METHODS: We investigated pretreatment DD levels and other variables for overall survival using univariate and multivariate analyses in 134 consecutive patients with EOC stages II to IV who were initially treated between November 2004 and December 2010.
RESULTS: The median follow-up period was 53 (7-106) months. Univariate analysis significantly associated elevated pretreatment DD (≥2.0 μg/mL) levels to poor 5-year overall survival rates irrespective of previously treated venous thromboembolism (72.2% vs 52.6%, P = 0.039). Cancer antigen 125 levels of 200 U/mL or higher (P = 0.011), distant metastases (P = 0.0004), residual tumors (P < 0.0001), and International Federation of Gynecology and Obstetrics stage III/IV (P = 0.0033) were also poor prognostic factors. Multivariate analysis independently associated DD levels of 2.0 μg/mL or higher (P = 0.041), distant metastases (P = 0.013), and residual tumors (P < 0.0001) with poor overall survival.
CONCLUSIONS: High pretreatment DD levels are associated with poor overall survival in patients with EOC independently of venous thromboembolism and tumor extension and might comprise a promising prognostic biomarker for patients with EOC.
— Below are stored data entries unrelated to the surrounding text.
-- ==== Sys2Proof/Safety.lean ====
section
/-! DEFINITION. What counts as a safe run, and the words in which statements speak of an instruction: when it may issue,
what it writes among the registers of its gang, and all that it leaves as it was. -/

namespace Sys2Proof.Machine

/-- A state is safe when its memory is in canonical form. -/
def Safe (s : State) : Prop := Memory.wf s.mem = true

/-- A state is reached from another by steps. -/
inductive Reaches : State → State → Prop where
  | refl (s : State) : Reaches s s
  | step {s t u : State} : Reaches s t → step t = .next u → Reaches s u

/-- Nothing that 04 R95, 05 R120, 05 R121, 02 R48, 08 R208 and 13 R306 put before an instruction's own meaning keeps an instruction
with these needs from issuing in a state: none of the checks fails, no pending tag or kitty bit makes it wait, its engine is free, the
scoreboard admits its crossings, it consumes no uncorrectable element, and no parked load stands to issue again in its place (12 R266). -/
def mayIssue (q : Req) (s : State) : Bool :=
  let q' := { q with pr := guardPred s q.x :: q.pr }
  let m := execMask s q.x
  (preCheck q s).isNone && !tagged q' s && !kittyHolds q' m s &&
  engineFree q' s && (planOf (useOf q' s) s).isSome && !controlErr q' s && (deadlyLanes q' m s == 0) && s.gang.redo.isNone && s.gang.live

/-- What an instruction writes among the registers of its gang; `none` for a place that it leaves. -/
structure Writes where
  /-- Lane register and lane. -/
  v : Nat → Nat → Option Word := fun _ _ => none
  s : Nat → Option Word := fun _ => none
  /-- Predicate and lane. -/
  p : Nat → Nat → Option Bool := fun _ _ => none
  /-- Bits ORed into MODE. -/
  mode : DWord := 0

/-- One lane register, in the lanes of a mask (02 R39). -/
def laneW (d : Nat) (m : Word) (f : Nat → Word) : Nat → Nat → Option Word := fun r l => if r = d ∧ lane m l = true then some (f l) else none

/-- A pair of lane registers, in the lanes of a mask (00 R3). -/
def pairW (d : Nat) (m : Word) (f : Nat → DWord) : Nat → Nat → Option Word := fun r l =>
  if r = d + 1 ∧ lane m l = true then some ((f l).extractLsb' 32 32)
  else if r = d ∧ lane m l = true then some ((f l).extractLsb' 0 32) else none

/-- One scalar register, when the execution mask holds a lane (05 R119). -/
def scalW (d : Nat) (m : Word) (v : Word) : Nat → Option Word := fun r => if r = d ∧ m ≠ 0 then some v else none

/-- A scalar pair, when the execution mask holds a lane (05 R119). -/
def scalPairW (d : Nat) (m : Word) (v : DWord) : Nat → Option Word := fun r =>
  if m = 0 then none else if r = d + 1 then some (v.extractLsb' 32 32) else if r = d then some (v.extractLsb' 0 32) else none

/-- One predicate, in the lanes of a mask; P0 ignores writes (02 R29). -/
def predW (d : Nat) (m : Word) (f : Nat → Bool) : Nat → Nat → Option Bool := fun p l =>
  if p = d ∧ d ≠ 0 ∧ lane m l = true then some (f l) else none

/-- What the issue of an instruction may change in its partition is put aside: which fragment issued last, a single step's end, and
until when the scalar divider is taken. -/
def Part.aside (p : Part) : Part := { p with last := none, yld := false, stepping := false, haltAt := 0, sdiv := 0 }

/-- An event that is no reconvergence release. -/
def notRecon (d : Due) : Bool := match d.ev with | .reconvergenceRelease .. => false | _ => true

/-- A state without the registers and MODE of the gang in focus with their pending tags and error marks, the places of its slices, the kitty of its
block, and what every issue changes: the partition's pick, the scoreboard and the engines of its core, the performance counters and the
reconvergence releases it asks for. Two states that
are equal in this agree in all else: every other gang, block, core, die and home, memory and scratch, and every special,
accumulator and exception register. -/
def outside (s : State) : State :=
  { s with
    gang := { s.gang with v := [], s := [], p := [], mode := 0, split := [], tags := [], errs := [] }
    block := { s.block with kv := [], kfull := [] }
    core := { s.core with parts := s.core.parts.map Part.aside, perf := [], up := [], down := [], div := 0, fp64 := 0, sfu := 0, sfuLast := 0, sfuAt := 0 }
    agenda := s.agenda.filter notRecon
    spent := []
    gaveUp := []
    went := [] }

/-- The entry of a slice of the issuing fragment behind its instruction of `n` words: its boost ends, and unless it has ended it stands at the next
instruction of its clause, or at the header that follows the clause's last, its slice instruction count risen by one (04 R88, 03 R75, 13 R306). -/
def passed (n clk : Nat) (e : SplitEntry) : SplitEntry :=
  let e := { e with elig := 0, boost := none }
  if e.st = .ended then e
  else if e.left ≤ 1 then { (e.goTo (posAdd e.pc (e.ix + n)) clk) with sic := e.sic + 1 }
  else { e with ix := e.ix + n, left := e.left - 1, sic := e.sic + 1, wait := .none }

/-- The slices of the issuing fragment have passed its instruction. -/
def Passes (q : Req) (s t : State) : Prop :=
  ∀ k, s.frag.getLsbD k = true → k < s.gang.split.length → entryOf t.gang k = passed q.words s.clk (entryOf s.gang k)

/-- `t` is what `s` becomes when an instruction with needs `q` has written `w`: the registers written hold their new
values and every other keeps its own; the kitty bits of the kitty registers written are full; slices of other fragments stand
where they stood; and all that `outside` keeps is as it was, every byte of memory among it. -/
structure RegisterEffect (q : Req) (w : Writes) (s t : State) : Prop where
  lanes : ∀ r l, l < 32 → rdV t r l = (w.v r l).getD (rdV s r l)
  scalars : ∀ r, rdS t r = (w.s r).getD (rdS s r)
  preds : ∀ p l, lane (rdP t p) l = (w.p p l).getD (lane (rdP s p) l)
  mode : t.gang.mode = s.gang.mode ||| w.mode
  kitty : ∀ i l, lane (look t.block.kfull i) l =
    (lane (look s.block.kfull i) l || (lane (execMask s q.x) l && q.vw.any fun r => kittyIx s.gang r == some i))
  others : ∀ k, s.frag.getLsbD k = false → entryOf t.gang k = entryOf s.gang k
  marks : ∀ e ∈ t.gang.errs, e ∈ s.gang.errs
  memory : ∀ k, look t.mem k = look s.mem k
  rest : outside t = outside s

/-- As `RegisterEffect`, and the fragment has passed the instruction. -/
structure RegisterStep (q : Req) (w : Writes) (s t : State) : Prop where
  effect : RegisterEffect q w s t
  passes : Passes q s t

/-- An instruction completes wherever it may issue, with these writes and no other effect. -/
def Completes (q : Req) (i : Instr) (w : Writes) (s : State) : Prop :=
  mayIssue q s = true → ∃ t, exec i s = .next t ∧ RegisterStep q w s t

/-- The bits of MODE that a list of flags sets (03 R78). -/
def flagBits (fs : List Fl) : DWord := (fs.foldl Fl.or Fl.nil).bits

/-- The writes of a floating-point instruction: each element of each lane of the mask gets its own result, and MODE the flags of
all of them (07 R160, 03 R78). -/
def floatW (ty : FTy) (d : Nat) (m : Word) (r : Nat → Nat → Nat × Fl) : Writes :=
  let els := fun l => (List.range (ftyCount ty)).map (r l)
  let val := fun l => joinElems (ftyFmt ty).width ((els l).map (·.1))
  let fl := flagBits ((lanesOf m).flatMap fun l => (els l).map (·.2))
  if ty = .f64 then { v := pairW d m (fun l => BitVec.ofNat 64 (val l)), mode := fl }
  else { v := laneW d m (fun l => BitVec.ofNat 32 (val l)), mode := fl }

/-- What a special function writes (07 R179): in each lane of the mask the function's result on its FP32 input, flushed as MODE.FTZI
says; it is given MODE.RM, MODE.FTZO and the input. -/
def specialW (s : State) (d a : Nat) (f : RM → Bool → Word → Val → Nat × Fl) : Writes :=
  floatW .f32 d (execMask s none) fun l _ =>
    let x : Word := BitVec.ofNat 32 (Fmt.fp32.flushed (modeFtzi s) (rdV s a l).toNat)
    f (modeRM s) (modeFtzo s) x (Fmt.fp32.unpack false x.toNat)

/-- An event that neither ends an access nor releases a reconvergence. -/
def notAccess (d : Due) : Bool := match d.ev with
  | .reconvergenceRelease .. => false
  | .loadComplete .. => false
  | .storeAccepted .. => false
  | .mstComplete .. => false
  | .resultWriteback .. => false
  | .waitvReloadTimeout => false
  | _ => true

/-- A byte of a home's dirty bitmap (16 R357), which the eviction of a line from a full cache may set. -/
def bitmapByte (k : Nat) : Bool :=
  decide (Config.reservedBase + 0x00100000 ≤ k % Config.stackBytes) && decide (k % Config.stackBytes < Config.reservedBase + 0x00300000)

/-- A home without what a read renews: the lines that its cache holds, those of them that are dirty, leases, and the order of its TLB
entries (10 R243, 11 R252, 16 R358). -/
def Home.aside (h : Home) : Home := { h with tlb := [], rl := [], lines := [], dirty := [], writers := [], owed := [] }

/-- `outside`, and also without what every memory access changes and no register or memory shows: the outstanding entries, with
the number of the next and the events that end them, the lines, leases and clocks of the caches (11 R252)
and of retention (10 R245), the numbering of held entries (19 R416), and what the sampling of requests keeps (17 R387). Statements about an access name the entries and events it makes. -/
def apart (s : State) : State :=
  let u := outside s
  { u with
    gang := { u.gang with pend := [], answers := [], holds := 0, tagged := [] }
    core := { u.core with l1 := [], lclk := 0, samples := [], scr := { u.core.scr with last := 0 }, accr := { u.core.accr with last := 0 } }
    die := { u.die with lines := [], dirty := [], tsr := [], predictor := [] }
    homes := []
    nextTag := 0
    agenda := s.agenda.filter notAccess }

/-- As `RegisterEffect`, for an instruction that accesses memory: all that `apart` keeps is as it was, every home but for its cache, and
every byte of memory but those by which a home notes the lines that its cache writes back. -/
structure AccessEffect (q : Req) (w : Writes) (s t : State) : Prop where
  lanes : ∀ r l, l < 32 → rdV t r l = (w.v r l).getD (rdV s r l)
  scalars : ∀ r, rdS t r = (w.s r).getD (rdS s r)
  preds : ∀ p l, lane (rdP t p) l = (w.p p l).getD (lane (rdP s p) l)
  mode : t.gang.mode = s.gang.mode ||| w.mode
  kitty : ∀ i l, lane (look t.block.kfull i) l =
    (lane (look s.block.kfull i) l || (lane (execMask s q.x) l && q.vw.any fun r => kittyIx s.gang r == some i))
  others : ∀ k, s.frag.getLsbD k = false → entryOf t.gang k = entryOf s.gang k
  marks : ∀ e ∈ t.gang.errs, e ∈ s.gang.errs
  memory : ∀ k, bitmapByte k = false → look t.mem k = look s.mem k
  homes : ∀ h, (homeOf h t).aside = (homeOf h s).aside
  rest : apart t = apart s

/-- As `AccessEffect`, and the fragment has passed the instruction. -/
structure AccessStep (q : Req) (w : Writes) (s t : State) : Prop where
  effect : AccessEffect q w s t
  passes : Passes q s t

/-- The words of an access to the private window above four bytes; its other accesses are of one piece (04 R112). -/
def wordPieces (e : Elem) : List Elem :=
  if e.size ≤ 4 then [e] else (List.range (e.size / 4)).map fun (i : Nat) =>
    { e with addr := e.addr + 4 * (i : Int), size := 4, bytes := (e.bytes.drop (4 * i)).take 4,
             dst := match e.dst with
               | .lane r l _ sg => .lane (r + i) l 4 sg
               | d => d }

/-- The pieces that an access asks of memory. -/
def pieces (t : Tgt) (es : List Elem) : List Elem := if t = .priv then es.flatMap wordPieces else es

/-- The elements of global memory that lie at their homes, with the keys of their bytes. -/
def nearOf (s : State) (t : Tgt) (a : Access) (es : List Elem) : List (Elem × List Nat) :=
  es.filterMap fun e => match e.find s t a with
    | .at' ks => some (e, ks)
    | _ => none

/-- The bytes that a load reads: of a scratch space as the gang's block sees it; of global memory in order, each element at the logical time
to which those before it have taken the core (11 R248, R251 to R253, 12 R272). -/
def loadedBytes (strm : Bool) (s : State) (t : Tgt) (es : List Elem) : List (Elem × List Byte) :=
  match t with
  | .core => es.map fun e => (e, readBytes s.block.scratch e.addr.toNat e.size)
  | .ts => es.map fun e => (e, viewBytes s true e.addr.toNat e.size)
  | .ws => es.map fun e => (e, readBytes s.die.ws e.addr.toNat e.size)
  | _ =>
    let near := nearOf s t .load (pieces t es)
    (readLines 0 0 strm t near (countLines 0 (near.map fun x => (x.1.place s t, x.2.headD 0)) s)).2.1

/-- No slice waits on a value of a scratch space (12 R282). -/
def noValueWaits (s : State) : Bool := (allGangs s).all fun g => g.split.all fun e => match e.wait with
  | .value .. => false
  | _ => true

/-- What counted accesses of a gang share: no check of 12 R265 fails, the class has room, no FENCE holds it, the launch is not
redundant and the core takes no samples. -/
def accessReady (s : State) (t : Tgt) (ld st : Bool) (c : Cls) (align : Nat) (es : List Elem) : Bool :=
  !es.isEmpty && s.gang.redo.isNone && decide (s.gang.rel = .none) && (accessTrap s t ld st align es).isNone && !full s c && !fenced s &&
  !folding s && !s.core.smplcfg.getLsbD 5

/-- No gang has an open transaction. -/
def noTxns (s : State) : Bool := (allGangs s).all fun g => g.txn.isNone

/-- Every element lies at its home; for one that is read no held entry of another party makes it wait (11 R253), and its sector is not
poisoned. -/
def allHere (s : State) (t : Tgt) (a : Access) (es : List Elem) : Bool :=
  (es.all fun e => match e.find s t a with
    | .at' ks => a == .store || !s.poison.contains (sectorOf (ks.headD 0))
    | _ => false) &&
  match a with
  | .atomic => (nearOf s t a es).all fun x => !heldElsewhere s false (x.2.headD 0) x.1.size none
  | .load => !loadWaits s false ((nearOf s t a es).map fun x => (x.2.headD 0, x.1.size))
  | _ => true

/-- No MST of the gang has still to write to the elements (08 R206); for team scratch, no held entry of another party makes them
wait and no word is poisoned; no slice waits on a value there when it is written. -/
def scratchReady (s : State) (t : Tgt) (load atomic : Bool) (es : List Elem) : Bool :=
  match t with
  | .core => (retainStep false s).isNone && (es.all fun e => !mstPending s .core e.addr.toNat e.size) && ((load && !atomic) || noValueWaits s)
  | .ts => (es.all fun e => !mstPending s .ts e.addr.toNat e.size &&
      (!load || !s.die.tsPoison.contains (e.addr.toNat / 32)) && (!atomic || !heldElsewhere s true e.addr.toNat e.size none)) &&
      (!load || atomic || !loadWaits s true (es.map fun e => (e.addr.toNat, e.size))) && ((load && !atomic) || noValueWaits s)
  | .ws => !wsStalls s (es.map fun e => e.addr.toNat) && es.all fun e => !s.die.wsBad.contains (e.addr.toNat / 8)
  | _ => true

/-- Nothing keeps a load of these elements from being performed; `tx` for an instruction that an open transaction takes part in
(12 R284). -/
def loadReady (tx : Bool) (s : State) (t : Tgt) (align : Nat) (es : List Elem) : Bool :=
  !(tx && t == .glob && inTxn s) && accessReady s t true false .ld align es && scratchReady s t true false es &&
  (!(t == .glob || t == .priv) || allHere s t .load (pieces t es))

/-- The gang's new outstanding entry (17 R375); its completion answers `reqs` requests to homes (18 R403). -/
def entered (s t : State) (c : Cls) (parts : Nat) (ws : List RegWrite) (md : Bool) (reqs : Nat := 1) : Prop :=
  t.gang.pend = s.gang.pend ++ [⟨s.nextTag, c, false, parts, ws, [], herePos s, md, [], reqs, false⟩]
Trousseau reported an association between cancer and venous thromboembolism (VTE) in 1865, and activated coagulation and fibrinolysis in patients with malignant disease have recently been discovered.1,2 High D-dimer (DD) levels are a poor prognostic factor in patients with lung, prostate, cervical, breast, and colorectal cancer.3 Plasma DD levels (mean, 2.65 μg/mL) correlated with tumor volume, progression rate, and survival in 84 patients with metastatic breast cancer.4 Elevated plasma levels of DD (>0.65 μg/mL) were associated with decreased survival and a poor response to treatment in 78 patients with lung cancer.5 Survival was significantly shorter in a group with high DD levels (>0.85 μg/mL) among 96 patients with colon cancer, and the DD level was an independent prognostic factor in a multivariate analysis.6 However, the relationship between pretreatment DD levels and the survival of patients with ovarian cancer has not been elucidated.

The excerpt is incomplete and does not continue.